During this period, the Hungarian national team established itself as an unbeatable juggernaut against other nations. With Puskás serving as captain, the "Magical Magyars" logged 43 wins and seven ties over 51 matches from 1950 to '56. Their highlights included a gold medal at the 1952 Olympic Games, and back-to-back thrashings of the powerful English team by a combined score of 13-4.
Hungary's lone defeat during this period came in the 1954 World Cup. Injured earlier in the tournament, Puskás returned for the final against West Germany and scored in the opening minutes, but appeared physically compromised. His late goal was disallowed due to an offsides call, and the mighty Hungarians lost, 3-2.
Honvéd was playing in Spain when the Hungarian Revolution broke out in 1956, and Puskás defected along with several teammates.

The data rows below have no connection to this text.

/-! ### V slot -/

/-- The V slot: every instruction but NOP counts in `VEC_ISSUED`, whatever its predicate. -/
def effV (pre : State) (u c : Nat) (i : Instr) (s : State) : State :=
  match i with
  | .vadd _ p t vd va vb => effVadd pre u c p t vd va vb s
  | .vsub _ p t vd va vb => effVsub pre u c p t vd va vb s
  | .vmul _ p t vd va vb => effVmul pre u c p t vd va vb s
  | .vfma _ p t vd va vb => effVfma pre u c p t vd va vb s
  | .vmin _ p t vd va vb => effVmin pre u c p t vd va vb s
  | .vmax _ p t vd va vb => effVmax pre u c p t vd va vb s
  | .vand _ p t vd va vb => effVand pre u c p t vd va vb s
  | .vor _ p t vd va vb => effVor pre u c p t vd va vb s
  | .vxor _ p t vd va vb => effVxor pre u c p t vd va vb s
  | .vshl _ p t vd va vb => effVshl pre u c p t vd va vb s
  | .vshr _ p t vd va vb arith => effVshr pre u c p t vd va vb arith s
  | .vcmp _ p t pd cc va vb => effVcmp pre u c p t pd cc va vb s
  | .vcmac _ p vd va vb => effVcmac pre u c p vd va vb s
  | .vconv _ p t d vd va sat h => effVconv pre u c p t d vd va sat h s
  | .vred _ p t vd va op => effVred pre u c p t vd va op s
  | .vperm _ p t vd va vb => effVperm pre u c p t vd va vb s
  | .vbcast _ p t vd ra => effVbcast pre u c p t vd ra s
  | .vext _ p t rd va idx => effVext pre u c p t rd va idx s
  | .vmov _ p t vd va => effVmov pre u c p t vd va s
  | .vspecSearch _ p t vd va vb least accum => effVspecSearch pre u c p t vd va vb least accum s
  | .vspecTap _ p t vd va vb k => effVspecTap pre u c p t vd va vb k s
  | _ => s

/-! ### M slot -/

/-- MM: the descriptor enters the engine's queue (R188). -/
def effMm (pre : State) (u c e dd : Nat) (s : State) : State :=
  let s := bumpFld s (ENG_ISSUED u e) ENG_ISSUED_ISSUED 1
  let cmd : ECmd := { desc := dr (ctx pre u c) dd, c := c, pc := (ctx pre u c).pc, num := fld s (ENG_ISSUED u e) ENG_ISSUED_ISSUED
                      started := false, shape := 0, flow := 0, cols := 0, hidF := false }
  { s with core := { s.core with engines := mset [] s.core.engines (u * 2 + e) (mget [] s.core.engines (u * 2 + e) ++ [cmd]) } }

def effM (pre : State) (u c : Nat) (i : Instr) (s : State) : State :=
  match i with
  | .mm _ _ e dd => effMm pre u c e dd s
  | .smOpen _ _ ch dd => openChan u c ch (ctx pre u c).pc (dr (ctx pre u c) dd) s
  | .smClose _ _ ch => effClose u ch s
  | .smRd _ _ pd vd ch => effRead u c pd ch 64 (fun v => writeV u c vd (BitVec.ofNat 512 v)) s
  | .smRds _ _ pd rd ch => effRead u c pd ch 8 (fun v => writeS u c rd (BitVec.ofNat 64 v)) s
  | .smWr _ _ va ch => effWrite u ch 64 (rdV pre u c va).toNat s
  | .smWrs _ _ ra ch => effWrite u ch 8 (rdS pre u c ra).toNat s
  | .smSave _ _ ch dd => writeD u c dd (liveDesc pre u ch) s
  | _ => s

After unsuccessful attempts to join an Italian team, Puskás signed to play alongside gifted Argentinean striker Alfredo Di Stéfano for Real Madrid in 1958. The pairing of two of the world's greatest talents proved too much for opponents, as illustrated by their combined seven goals in the 1960 UEFA European Cup final victory.
During his nine years in Spain, Puskás led Real Madrid to five consecutive league titles and three European Cup victories, and claimed four scoring titles. He retired from soccer in 1966, having recorded nearly a goal per game in his stints with Honvéd, the Hungarian national team and Real Madrid.

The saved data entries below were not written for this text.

-- ==== Sys2Proof/Machine/MsgRows.lean ====
section
/-!
DEFINITION. The rows of the SYNC, LOCK, MBX and QUEUE blocks (chapter 13), and the doorbells and event packets they send
(R337).
-/
namespace Sys2Proof.Machine
open Sys2Proof

/-! ### Synchronisation objects -/

/-- ADD or SET of a request in flight: local, and only after the earlier stores of its context (R343). -/
def serveAddSet (tag ref : Nat) (op : Nat → State → Nat × State) (r : Req) (s : State) : State :=
  if refLocal s ref && storesDone s r then
    let a := op (refObj ref) s
    answerOp tag (.status (BitVec.ofNat 64 a.1)) a.2
  else s
/-- SYNC_OBJECT_ADD (R355, R356, R361, R378). -/
def execSyncObjectAdd (src : OpFrom) (s : State) : Res :=
  runIf (wfSyncObjectAdd src) (match src with
    | .req tag => (match msgReq s tag with
      | some r => (match r.op with
        | .syncAdd ref v => serveAddSet tag ref (fun i => syncAdd i v.toNat (askerOf s r.u)) r s
        | _ => s)
      | none => s)
    | .bar2 p off d => barWrite p off 0 d (fun i v => syncAdd i v .owner) s
    | .remote mod rtag i v => remoteStatus mod rtag (syncAdd i v.toNat .remote s))
/-- SYNC_OBJECT_SET (R355). -/
def execSyncObjectSet (src : OpFrom) (s : State) : Res :=
  runIf (wfSyncObjectSet src) (match src with
    | .req tag => (match msgReq s tag with
      | some r => (match r.op with
        | .syncSet ref v => serveAddSet tag ref (fun i => syncSet i v.toNat (askerOf s r.u)) r s
        | _ => s)
      | none => s)
    | .bar2 p off d => barWrite p off 8 d (fun i v => syncSet i v .owner) s
    | .remote mod rtag i v => remoteStatus mod rtag (syncSet i v.toNat .remote s))
/-- SYNC_OBJECT_WAIT (R358, R359, R361). -/
def execSyncObjectWait (src : OpFrom) (s : State) : Res :=
  runIf (wfSyncObjectWait src) (match src with
    | .req tag => (match msgReq s tag with
      | some r => (match r.op with
        | .syncWait ref v =>
          if refLocal s ref && !waitServed s tag && !s.sync.retry.any (fun e => decide (e.1 = tag)) then serveWait tag ref v s else s
        | _ => s)
      | none => s)
    | .bar2 _ _ _ => s
    | .remote mod rtag i v =>
      let r := waitOn { obj := i, thr := v, tag := none, remote := mod, rtag := rtag } s
      if r.1 then r.2 else emit (.remoteFull mod rtag) r.2)
/-- SYNC_OBJECT_TEST (R355, R357). -/
def execSyncObjectTest (src : OpFrom) (s : State) : Res :=
  runIf (wfSyncObjectTest src) (match src with
    | .req tag => (match msgReq s tag with
      | some r => (match r.op with
        | .syncTest ref v => if refLocal s ref then answerOp tag (.test (syncTest (refObj ref) v.toNat s)) s else s
        | _ => s)
      | none => s)
    | .bar2 _ _ _ => s
    | .remote mod rtag i v => emit (.remoteAnswer mod rtag (boolWord (syncTest i v.toNat s))) s)
/-- SYNC_WAKE (R358, R360). -/
def execSyncWake (tag : Nat) (s : State) : Res :=
  runIf (wfSyncWake tag) (match s.sync.wakes.find? fun e => decide (e.1 = tag) with
    | none => s
    | some e => if inMesh s (.wake tag e.2) || (findReq s tag).any (fun r => unitGated s r.u) then s
      else
        let s := { s with sync := { s.sync with wakes := s.sync.wakes.filter fun e => decide (e.1 ≠ tag) } }
        match findReq s tag with
        | some r => wakeCtx r e.2 s
        | none => s)
/-- SYNC_WAIT_RETRY (R359): 1 µs after the last attempt; one for another module may set out again. -/
def execSyncWaitRetry (tag : Nat) (s : State) : Res :=
  runIf (wfSyncWaitRetry tag) (match s.sync.retry.find? fun e => decide (e.1 = tag) with
    | none => s
    | some e =>
      if paceTime s < e.2 + 10000 then s
      else match findReq s tag with
        | some r => (match r.op with
          | .syncWait ref v => if refLocal s ref then serveWait tag ref v s else noRetry tag s
          | _ => s)
        | none => noRetry tag s)
/-- SYNC_VALUE_WRITE (the register's own rule): from a supervisor or the MC, while nothing waits. -/
def execSyncValueWrite (m : Master) (i : Nat) (v : W64) (s : State) : Res :=
  runIf (wfSyncValueWrite m i v)
    (byMaster m (SYNC_VALUE i) (fun s => 
     if (isSupervisor m || decide (m = .mc) || decide (m = .sideBand) || decide (m = .loader)) &&
        decide (syncCtl s i SYNC_CTRL_WAITERS = 0) then rset s (SYNC_VALUE i) v else s) s)
/-- SYNC_CTRL_WRITE (R356). -/
def execSyncCtrlWrite (m : Master) (i plot : Nat) (owned open_ : Bool) (s : State) : Res :=
  runIf (wfSyncCtrlWrite m i plot owned open_)
    (byMaster m (SYNC_CTRL i) (fun s => 
     if (mayMsg s m || decide (m = .loader)) && decide (syncCtl s i SYNC_CTRL_WAITERS = 0) && !syncAbandoned s i then
      setFld (setFld (setFld s (SYNC_CTRL i) SYNC_CTRL_PLOT plot) (SYNC_CTRL i) SYNC_CTRL_OWNED (b2n owned))
        (SYNC_CTRL i) SYNC_CTRL_OPEN (b2n open_)
     else s) s)

/-! ### Locks -/

/-- LOCK_READ (R362–R364): a standby host's read is not carried out and returns 0xFFFF. -/
def execLockRead (src : LockFrom) (s : State) : Res :=
  runIf (wfLockRead src) (match src with
    | .req tag => (match msgReq s tag with
      | some r => (match r.op with
        | .lockAcq i => let a := lockRead i (srcOf r.u) s; answerOp tag (.status a.1) a.2
        | _ => s)
      | none => s)
    | .csr m i => byMaster m (LOCK i) (fun s =>
      if sideReads s m then let a := lockRead i (srcOfMaster m) s; emit (.csrData m a.1) a.2
      else emit (.csrData m 0xFFFF) s) s true)
/-- LOCK_RELEASE_WRITE (R365). -/
def execLockReleaseWrite (src : LockFrom) (s : State) : Res :=
  runIf (wfLockReleaseWrite src) (match src with
    | .req tag => (match msgReq s tag with
      | some r => (match r.op with
        | .lockRel i => if storesDone s r then answerOp tag (.status 0) (lockRelease i (srcOf r.u) s) else s
        | _ => s)
      | none => s)
    | .csr m i => byMaster m (LOCK i) (fun s => if mayMsg s m then lockRelease i (srcOfMaster m) s else s) s)
/-- LOCK_FORCE (R365). -/
def execLockForce (m : Master) (i : Nat) (s : State) : Res :=
  runIf (wfLockForce m i) (byMaster m (LOCK i) (fun s => if mayMsg s m then rset s (LOCK i) 0 else s) s)

/-! ### Mailboxes -/

/-- MBX_SEND_DELIVER (R343, R367, R368): a poisoned body is not sent, and its context takes the fault (log 27). -/
def execMbxSendDeliver (tag : Nat) (s : State) : Res :=
  runIf (wfMbxSendDeliver tag) (match msgReq s tag with
    | some r => (match r.op with
      | .mbxSend j bit _ =>
        if storesDone s r then
          let g := gather r.parts.dropLast
          match g.2.2, g.2.1 with
          | some (_, a), _ => answerOp tag (.bytes [] [a]) s
          | none, a :: _ => answerOp tag (.bytes [] [a]) s
          | none, [] => let a := mbxSend j (srcOf r.u) bit g.1 s; answerOp tag (.status (BitVec.ofNat 64 a.1)) a.2
        else s
      | _ => s)
    | none => s)
/-- MBX_WITHDRAW (R367, R368). -/
def execMbxWithdraw (tag : Nat) (s : State) : Res :=
  runIf (wfMbxWithdraw tag) (match msgReq s tag with
    | some r => (match r.op with
      | .mbxWdraw j => let a := mbxWdraw j (srcOf r.u) s; answerOp tag (.status (BitVec.ofNat 64 a.1)) a.2
      | _ => s)
    | none => s)
/-- MBX_RESERVE (R369): a read of `MBX_PORT` that is no claim. -/
def execMbxReserve (m : Master) (j : Nat) (s : State) : Res :=
  runIf (wfMbxReserve m j) (byMaster m (MBX_PORT j) (fun s => if isReceiver s j m then s else mbxAnswer m j (mbxReserve m j s)) s true)
/-- MBX_CLAIM (R370). -/
def execMbxClaim (m : Master) (j : Nat) (s : State) : Res :=
  runIf (wfMbxClaim m j) (byMaster m (MBX_PORT j) (fun s => if isReceiver s j m then mbxAnswer m j (mbxClaim j s) else s) s true)
/-- The code that a refused SEND write leaves in LAST: after its reservation has lapsed, another (R367; log 28). -/
def sendRefused (s : State) (j src : Nat) : Nat := if s.sync.lapsed.contains (j, src) then 0x050A else 0x0502
/-- MBX_PORT_SEND (R367). -/
def execMbxPortSend (m : Master) (j db len : Nat) (s : State) : Res :=
  runIf (wfMbxPortSend m j db len)
    (byMaster m (MBX_PORT j) (fun s => 
     if !mayMsg s m then s
     else if mbxState s j = 1 ∧ mbxSrc s j = srcOfMaster m then
       if 480 < len then mbxLast j 0x0502 s else mbxLast j 0 (mbxPending j (srcOfMaster m) len db s)
     else mbxLast j (sendRefused s j (srcOfMaster m)) s) s)
/-- MBX_PORT_FREE (R367). -/
def execMbxPortFree (m : Master) (j : Nat) (s : State) : Res :=
  runIf (wfMbxPortFree m j)
    (byMaster m (MBX_PORT j) (fun s => 
     if isReceiver s j m && decide (mbxState s j = 3) then mbxLast j 0 (setMbx j 0 s)
     else if mayMsg s m then mbxLast j 0x0503 s else s) s)
/-- MBX_PORT_WDRAW (R367). -/
def execMbxPortWdraw (m : Master) (j : Nat) (s : State) : Res :=
  runIf (wfMbxPortWdraw m j)
    (byMaster m (MBX_PORT j) (fun s => if mayMsg s m then let a := mbxWdraw j (srcOfMaster m) s; mbxLast j a.1 a.2 else s) s)
/-- MBX_PORT_CANCEL (R367). -/
def execMbxPortCancel (m : Master) (j : Nat) (s : State) : Res :=
  runIf (wfMbxPortCancel m j)
    (byMaster m (MBX_PORT j) (fun s => 
     if !mayMsg s m then s
     else if mbxState s j = 1 ∧ mbxSrc s j = srcOfMaster m then mbxLast j 0 (setMbx j 0 s)
     else mbxLast j 0x0502 s) s)
/-- MBX_RESERVE_LAPSE (R367): 1 ms of pace time after the reserve. -/
def execMbxReserveLapse (j : Nat) (s : State) : Res :=
  runIf (wfMbxReserveLapse j)
    (if mbxState s j = 1 ∧ mget 0 s.sync.reservedAt j + 10000000 ≤ paceTime s then
      setMbx j 0 { s with sync := { s.sync with lapsed := s.sync.lapsed ++ [(j, mbxSrc s j)] } }
     else s)
/-- MBX_DB_WRITE (R372): PEND bits written 1 clear; a mask bit that clears over a pending bit rings. -/
def execMbxDbWrite (m : Master) (j clear mask : Nat) (s : State) : Res :=
  runIf (wfMbxDbWrite m j clear mask)
    (byMaster m (MBX_DB j) (fun s => 
     if isReceiver s j m then
      let old := fld s (MBX_DB j) MBX_DB_MASK
      let pend := (List.range 32).foldl (fun v b =>
        if Nat.testBit (fld s (MBX_DB j) MBX_DB_PEND) b && !Nat.testBit clear b then v + 2 ^ b else v) 0
      let s := setFld (setFld s (MBX_DB j) MBX_DB_PEND pend) (MBX_DB j) MBX_DB_MASK mask
      (List.range 32).foldl (fun s b =>
        if Nat.testBit old b && !Nat.testBit mask b && Nat.testBit pend b then mbxDoorbell j b s else s) s
     else s) s)

/-! ### Queues -/

/-- QUEUE_SUBMIT (R374, R378). -/
def execQueueSubmit (src : SubmitFrom) (s : State) : Res :=
  runIf (wfQueueSubmit src) (match src with
    | .req tag => (match msgReq s tag with
      | some r => (match r.op with
        | .qSubmit q d =>
          if storesDone s r && !s.sync.qpend.any (fun e => decide (e.tag = some tag)) then
            submit q (unitMay s q r.u Q_CFG_CORE_SUBMIT) d (some tag) s
          else s
        | _ => s)
      | none => s)
    | .bar2 p off d =>
      let q := (off - 0x100000) / 64
      byPort p (fun s =>
        if ownerHost s = some p ∧ off % 64 = 0 ∧ d.length = 64 then submit q true (BitVec.ofNat 512 (leNat d)) none s
        else logErr 0x0508 0x24 none q s) s)
/-- QUEUE_ENTRY_VISIBLE (R374). -/
def execQueueEntryVisible (q : Nat) (s : State) : Res :=
  runIf (wfQueueEntryVisible q) (match s.sync.qpend.find? fun e => decide (e.q = q) with
    | some e => entryVisible e s
    | none => s)
/-- QUEUE_TAKE (R374, R375). -/
def execQueueTake (tag : Nat) (host : W512) (s : State) : Res :=
  runIf (wfQueueTake tag host) (match msgReq s tag with
    | some r => (match r.op with
      | .qTake q => take tag q r.u host s
      | _ => s)
    | none => s)
/-- Q_HEAD_WRITE (R375): the owning host or a supervisor. -/
def execQHeadWrite (m : Master) (q head : Nat) (s : State) : Res :=
  runIf (wfQHeadWrite m q head) (byMaster m (Q_PTR q) (fun s => if isSupervisor m || isOwner s m then qHeadWrite q head s else s) s)
/-- Q_CFG_WRITE (R373, R377). -/
def execQCfgWrite (m : Master) (q v : Nat) (s : State) : Res :=
  runIf (wfQCfgWrite m q v) (byMaster m (Q_CFG q) (fun s => if mayMsg s m || decide (m = .loader) then qCfgWrite q v s else s) s)

end Sys2Proof.Machine
end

Coaching, Homecoming and Legacy
Puskás managed several teams after retiring, most notably steering the Greek club Panathinaikos FC to a runner-up finish in the 1971 European Cup.
The Galloping Major finally returned to his home country in 1981 to play in an exhibition match, and he coached the Hungarian national team for four games in 1993. In early 2000, he finished No. 6 in a player of the century poll conducted by the International Federation of Football History and Statistics.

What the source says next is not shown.